→ Exercise input:

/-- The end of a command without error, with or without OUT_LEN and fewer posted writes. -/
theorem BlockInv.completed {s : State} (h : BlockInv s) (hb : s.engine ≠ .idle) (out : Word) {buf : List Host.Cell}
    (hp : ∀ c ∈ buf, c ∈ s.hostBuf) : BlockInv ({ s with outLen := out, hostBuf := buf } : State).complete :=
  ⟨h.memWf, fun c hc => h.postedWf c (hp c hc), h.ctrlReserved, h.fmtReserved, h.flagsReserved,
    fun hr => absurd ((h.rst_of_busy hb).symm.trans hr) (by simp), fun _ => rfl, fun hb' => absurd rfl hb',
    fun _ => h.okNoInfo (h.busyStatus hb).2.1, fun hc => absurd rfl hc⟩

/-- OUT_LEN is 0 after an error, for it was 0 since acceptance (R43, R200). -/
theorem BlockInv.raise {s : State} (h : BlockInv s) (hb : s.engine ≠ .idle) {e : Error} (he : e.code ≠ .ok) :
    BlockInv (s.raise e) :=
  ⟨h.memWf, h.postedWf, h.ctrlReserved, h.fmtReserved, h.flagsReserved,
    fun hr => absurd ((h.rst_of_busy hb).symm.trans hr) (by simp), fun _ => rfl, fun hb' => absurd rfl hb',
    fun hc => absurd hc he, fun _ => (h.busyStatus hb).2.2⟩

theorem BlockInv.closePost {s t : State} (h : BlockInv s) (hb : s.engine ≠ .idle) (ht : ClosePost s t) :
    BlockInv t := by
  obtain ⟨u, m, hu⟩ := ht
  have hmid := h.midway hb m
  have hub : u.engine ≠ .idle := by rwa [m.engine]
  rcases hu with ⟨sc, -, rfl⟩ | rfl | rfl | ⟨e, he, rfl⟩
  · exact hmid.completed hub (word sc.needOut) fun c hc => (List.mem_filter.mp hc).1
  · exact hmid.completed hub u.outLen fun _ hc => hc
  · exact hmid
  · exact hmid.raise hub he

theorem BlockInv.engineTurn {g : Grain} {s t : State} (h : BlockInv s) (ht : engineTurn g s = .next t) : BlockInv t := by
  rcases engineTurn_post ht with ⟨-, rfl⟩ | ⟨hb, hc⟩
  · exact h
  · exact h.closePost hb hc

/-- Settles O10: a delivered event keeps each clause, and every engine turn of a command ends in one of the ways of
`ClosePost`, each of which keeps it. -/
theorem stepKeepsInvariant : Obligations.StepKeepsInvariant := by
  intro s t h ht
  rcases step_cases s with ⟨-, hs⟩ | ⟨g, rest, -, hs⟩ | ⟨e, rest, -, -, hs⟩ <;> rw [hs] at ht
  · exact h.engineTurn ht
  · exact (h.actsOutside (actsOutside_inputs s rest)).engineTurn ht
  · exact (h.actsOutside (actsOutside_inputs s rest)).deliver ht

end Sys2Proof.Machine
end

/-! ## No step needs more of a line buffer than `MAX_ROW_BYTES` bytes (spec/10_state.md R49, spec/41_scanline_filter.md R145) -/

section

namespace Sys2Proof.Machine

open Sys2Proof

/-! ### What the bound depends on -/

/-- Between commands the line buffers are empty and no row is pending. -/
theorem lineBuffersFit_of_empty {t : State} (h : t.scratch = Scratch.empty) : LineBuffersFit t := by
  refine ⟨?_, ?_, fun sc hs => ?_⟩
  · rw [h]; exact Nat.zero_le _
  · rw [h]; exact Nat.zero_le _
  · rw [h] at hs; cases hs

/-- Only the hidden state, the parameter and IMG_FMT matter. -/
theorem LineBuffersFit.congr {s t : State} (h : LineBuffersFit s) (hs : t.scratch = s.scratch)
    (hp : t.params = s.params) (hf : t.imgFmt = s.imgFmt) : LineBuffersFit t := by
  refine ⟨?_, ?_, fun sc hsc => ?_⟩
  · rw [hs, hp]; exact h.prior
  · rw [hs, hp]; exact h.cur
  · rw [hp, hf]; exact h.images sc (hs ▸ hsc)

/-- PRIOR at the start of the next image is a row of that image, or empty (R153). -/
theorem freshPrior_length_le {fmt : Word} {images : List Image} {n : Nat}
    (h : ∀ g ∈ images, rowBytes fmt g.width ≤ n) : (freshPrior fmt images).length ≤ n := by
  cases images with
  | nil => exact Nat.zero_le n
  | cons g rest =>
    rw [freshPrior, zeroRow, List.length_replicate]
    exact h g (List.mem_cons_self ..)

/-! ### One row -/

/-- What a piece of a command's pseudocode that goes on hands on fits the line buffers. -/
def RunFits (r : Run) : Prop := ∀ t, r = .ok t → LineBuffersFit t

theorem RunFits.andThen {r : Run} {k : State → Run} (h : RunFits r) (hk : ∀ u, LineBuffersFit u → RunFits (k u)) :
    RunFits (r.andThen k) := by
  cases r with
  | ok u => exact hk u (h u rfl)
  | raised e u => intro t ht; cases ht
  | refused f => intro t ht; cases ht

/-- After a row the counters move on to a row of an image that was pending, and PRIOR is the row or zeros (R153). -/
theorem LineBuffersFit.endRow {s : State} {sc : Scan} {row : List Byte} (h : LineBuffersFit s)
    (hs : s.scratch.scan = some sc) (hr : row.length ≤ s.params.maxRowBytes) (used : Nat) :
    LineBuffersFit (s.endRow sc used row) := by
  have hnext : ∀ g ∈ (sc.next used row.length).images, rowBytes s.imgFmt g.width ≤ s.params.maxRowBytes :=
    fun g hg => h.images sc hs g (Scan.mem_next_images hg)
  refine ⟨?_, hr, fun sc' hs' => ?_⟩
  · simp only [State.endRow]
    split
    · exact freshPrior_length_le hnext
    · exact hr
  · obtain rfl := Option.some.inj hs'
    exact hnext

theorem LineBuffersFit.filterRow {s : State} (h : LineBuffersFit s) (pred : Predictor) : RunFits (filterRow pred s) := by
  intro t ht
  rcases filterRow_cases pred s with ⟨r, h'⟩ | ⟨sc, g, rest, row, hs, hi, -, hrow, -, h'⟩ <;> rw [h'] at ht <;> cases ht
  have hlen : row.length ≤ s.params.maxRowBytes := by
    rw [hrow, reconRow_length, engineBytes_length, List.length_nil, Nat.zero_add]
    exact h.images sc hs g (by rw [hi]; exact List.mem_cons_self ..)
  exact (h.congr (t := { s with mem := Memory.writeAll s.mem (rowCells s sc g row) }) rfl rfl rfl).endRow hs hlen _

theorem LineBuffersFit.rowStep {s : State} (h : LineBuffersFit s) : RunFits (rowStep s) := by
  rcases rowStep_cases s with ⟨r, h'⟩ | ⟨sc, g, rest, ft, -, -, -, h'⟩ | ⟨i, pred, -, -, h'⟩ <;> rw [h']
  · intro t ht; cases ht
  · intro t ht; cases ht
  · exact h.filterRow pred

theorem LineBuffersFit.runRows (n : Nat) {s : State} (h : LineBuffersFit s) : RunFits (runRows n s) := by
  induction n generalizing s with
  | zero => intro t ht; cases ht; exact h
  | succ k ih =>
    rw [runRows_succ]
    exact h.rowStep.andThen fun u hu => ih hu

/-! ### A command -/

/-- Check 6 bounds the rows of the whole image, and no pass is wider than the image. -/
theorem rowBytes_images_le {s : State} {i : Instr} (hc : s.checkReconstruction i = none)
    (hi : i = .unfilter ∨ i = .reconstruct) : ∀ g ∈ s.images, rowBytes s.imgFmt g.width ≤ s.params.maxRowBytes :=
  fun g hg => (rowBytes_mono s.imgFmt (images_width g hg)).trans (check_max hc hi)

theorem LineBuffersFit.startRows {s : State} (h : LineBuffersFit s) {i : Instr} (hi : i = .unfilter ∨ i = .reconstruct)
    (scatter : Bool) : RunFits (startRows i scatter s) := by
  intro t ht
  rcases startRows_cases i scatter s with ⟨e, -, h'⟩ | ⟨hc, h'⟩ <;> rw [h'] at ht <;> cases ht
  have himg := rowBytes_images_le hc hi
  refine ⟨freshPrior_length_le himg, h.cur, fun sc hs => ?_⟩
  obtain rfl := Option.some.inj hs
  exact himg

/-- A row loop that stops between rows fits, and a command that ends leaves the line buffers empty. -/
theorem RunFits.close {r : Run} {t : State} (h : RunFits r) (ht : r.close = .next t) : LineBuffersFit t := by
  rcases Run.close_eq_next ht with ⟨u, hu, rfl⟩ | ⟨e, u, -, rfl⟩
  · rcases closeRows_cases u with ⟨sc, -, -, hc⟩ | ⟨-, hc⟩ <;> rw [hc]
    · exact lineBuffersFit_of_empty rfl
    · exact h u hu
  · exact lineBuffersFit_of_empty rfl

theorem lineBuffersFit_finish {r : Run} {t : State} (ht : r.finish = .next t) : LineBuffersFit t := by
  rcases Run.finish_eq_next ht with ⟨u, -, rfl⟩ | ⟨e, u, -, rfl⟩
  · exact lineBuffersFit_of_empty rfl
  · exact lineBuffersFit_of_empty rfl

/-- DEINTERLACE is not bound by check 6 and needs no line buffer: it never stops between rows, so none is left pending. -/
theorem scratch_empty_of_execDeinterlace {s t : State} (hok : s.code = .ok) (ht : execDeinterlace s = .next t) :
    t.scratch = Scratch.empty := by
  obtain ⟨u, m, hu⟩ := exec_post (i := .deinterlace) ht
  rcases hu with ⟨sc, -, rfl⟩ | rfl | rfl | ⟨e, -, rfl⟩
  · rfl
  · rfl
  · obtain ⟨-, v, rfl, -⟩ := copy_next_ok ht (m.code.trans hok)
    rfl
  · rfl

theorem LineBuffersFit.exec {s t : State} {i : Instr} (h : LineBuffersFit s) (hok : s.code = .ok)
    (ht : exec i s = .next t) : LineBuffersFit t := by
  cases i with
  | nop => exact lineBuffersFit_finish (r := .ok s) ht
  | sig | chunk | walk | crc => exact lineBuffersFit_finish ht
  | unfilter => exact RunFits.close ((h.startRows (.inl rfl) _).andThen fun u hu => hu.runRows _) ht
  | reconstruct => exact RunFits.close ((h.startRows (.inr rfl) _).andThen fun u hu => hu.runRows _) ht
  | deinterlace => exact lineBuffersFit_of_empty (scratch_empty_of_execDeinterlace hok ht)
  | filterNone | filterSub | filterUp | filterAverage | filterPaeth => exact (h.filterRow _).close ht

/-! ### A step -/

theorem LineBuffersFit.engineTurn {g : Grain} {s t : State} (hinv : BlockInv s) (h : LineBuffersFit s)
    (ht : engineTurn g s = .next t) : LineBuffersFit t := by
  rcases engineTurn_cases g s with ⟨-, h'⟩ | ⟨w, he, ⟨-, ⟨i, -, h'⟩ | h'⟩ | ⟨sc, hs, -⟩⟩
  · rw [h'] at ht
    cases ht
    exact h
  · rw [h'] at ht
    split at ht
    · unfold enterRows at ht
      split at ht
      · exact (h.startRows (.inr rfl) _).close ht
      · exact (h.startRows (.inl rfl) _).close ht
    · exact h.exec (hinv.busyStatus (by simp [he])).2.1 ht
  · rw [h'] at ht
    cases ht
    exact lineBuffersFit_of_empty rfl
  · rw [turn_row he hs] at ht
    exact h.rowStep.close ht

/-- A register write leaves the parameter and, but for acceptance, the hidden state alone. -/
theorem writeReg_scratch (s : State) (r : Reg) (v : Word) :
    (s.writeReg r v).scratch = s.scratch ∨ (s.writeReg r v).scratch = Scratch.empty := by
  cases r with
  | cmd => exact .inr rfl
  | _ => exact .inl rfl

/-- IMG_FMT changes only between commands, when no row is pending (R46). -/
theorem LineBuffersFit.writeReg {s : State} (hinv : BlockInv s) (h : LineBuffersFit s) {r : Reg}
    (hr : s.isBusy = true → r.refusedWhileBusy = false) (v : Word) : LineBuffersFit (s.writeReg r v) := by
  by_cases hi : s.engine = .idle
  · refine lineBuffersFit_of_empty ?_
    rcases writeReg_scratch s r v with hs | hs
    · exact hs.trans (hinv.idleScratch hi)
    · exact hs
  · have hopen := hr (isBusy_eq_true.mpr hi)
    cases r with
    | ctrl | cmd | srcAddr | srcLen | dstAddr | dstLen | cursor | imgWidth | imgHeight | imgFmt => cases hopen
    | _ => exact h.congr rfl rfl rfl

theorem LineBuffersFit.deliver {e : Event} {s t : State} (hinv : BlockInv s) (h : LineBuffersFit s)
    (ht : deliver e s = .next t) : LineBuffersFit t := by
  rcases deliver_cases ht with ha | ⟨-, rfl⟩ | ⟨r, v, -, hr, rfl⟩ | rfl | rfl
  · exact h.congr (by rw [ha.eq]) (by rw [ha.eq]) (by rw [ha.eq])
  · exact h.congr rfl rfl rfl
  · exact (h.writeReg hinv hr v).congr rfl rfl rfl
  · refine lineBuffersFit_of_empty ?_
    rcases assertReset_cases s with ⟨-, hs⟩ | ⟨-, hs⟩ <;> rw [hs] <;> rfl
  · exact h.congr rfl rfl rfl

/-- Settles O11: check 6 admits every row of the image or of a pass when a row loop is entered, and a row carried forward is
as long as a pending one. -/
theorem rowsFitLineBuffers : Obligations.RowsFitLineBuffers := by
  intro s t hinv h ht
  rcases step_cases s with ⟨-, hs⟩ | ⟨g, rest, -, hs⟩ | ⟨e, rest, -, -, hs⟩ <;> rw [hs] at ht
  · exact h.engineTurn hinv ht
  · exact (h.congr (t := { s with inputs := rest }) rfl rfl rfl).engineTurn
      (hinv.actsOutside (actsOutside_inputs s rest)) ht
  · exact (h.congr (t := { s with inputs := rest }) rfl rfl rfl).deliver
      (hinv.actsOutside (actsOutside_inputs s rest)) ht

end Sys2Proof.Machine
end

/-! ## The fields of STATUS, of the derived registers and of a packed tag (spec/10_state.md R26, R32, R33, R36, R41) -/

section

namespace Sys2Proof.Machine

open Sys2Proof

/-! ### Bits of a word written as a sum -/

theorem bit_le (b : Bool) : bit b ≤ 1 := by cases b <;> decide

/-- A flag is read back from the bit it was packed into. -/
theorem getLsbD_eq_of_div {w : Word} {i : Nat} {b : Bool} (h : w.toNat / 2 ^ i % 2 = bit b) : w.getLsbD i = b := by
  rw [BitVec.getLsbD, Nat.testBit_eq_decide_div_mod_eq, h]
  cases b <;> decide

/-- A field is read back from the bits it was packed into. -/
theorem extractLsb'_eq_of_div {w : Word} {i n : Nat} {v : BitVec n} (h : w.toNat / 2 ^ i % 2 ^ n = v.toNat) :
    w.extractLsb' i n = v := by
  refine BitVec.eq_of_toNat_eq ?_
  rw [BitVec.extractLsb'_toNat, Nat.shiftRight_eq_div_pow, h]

→ Task directions: Whenever a line of the listing above holds the word "have", copy that line.

→ Reply to the exercise:
  have hmid := h.midway hb m
  have hub : u.engine ≠ .idle := by rwa [m.engine]
  have hnext : ∀ g ∈ (sc.next used row.length).images, rowBytes s.imgFmt g.width ≤ s.params.maxRowBytes :=
  have hlen : row.length ≤ s.params.maxRowBytes := by
  have himg := rowBytes_images_le hc hi
  · have hopen := hr (isBusy_eq_true.mpr hi)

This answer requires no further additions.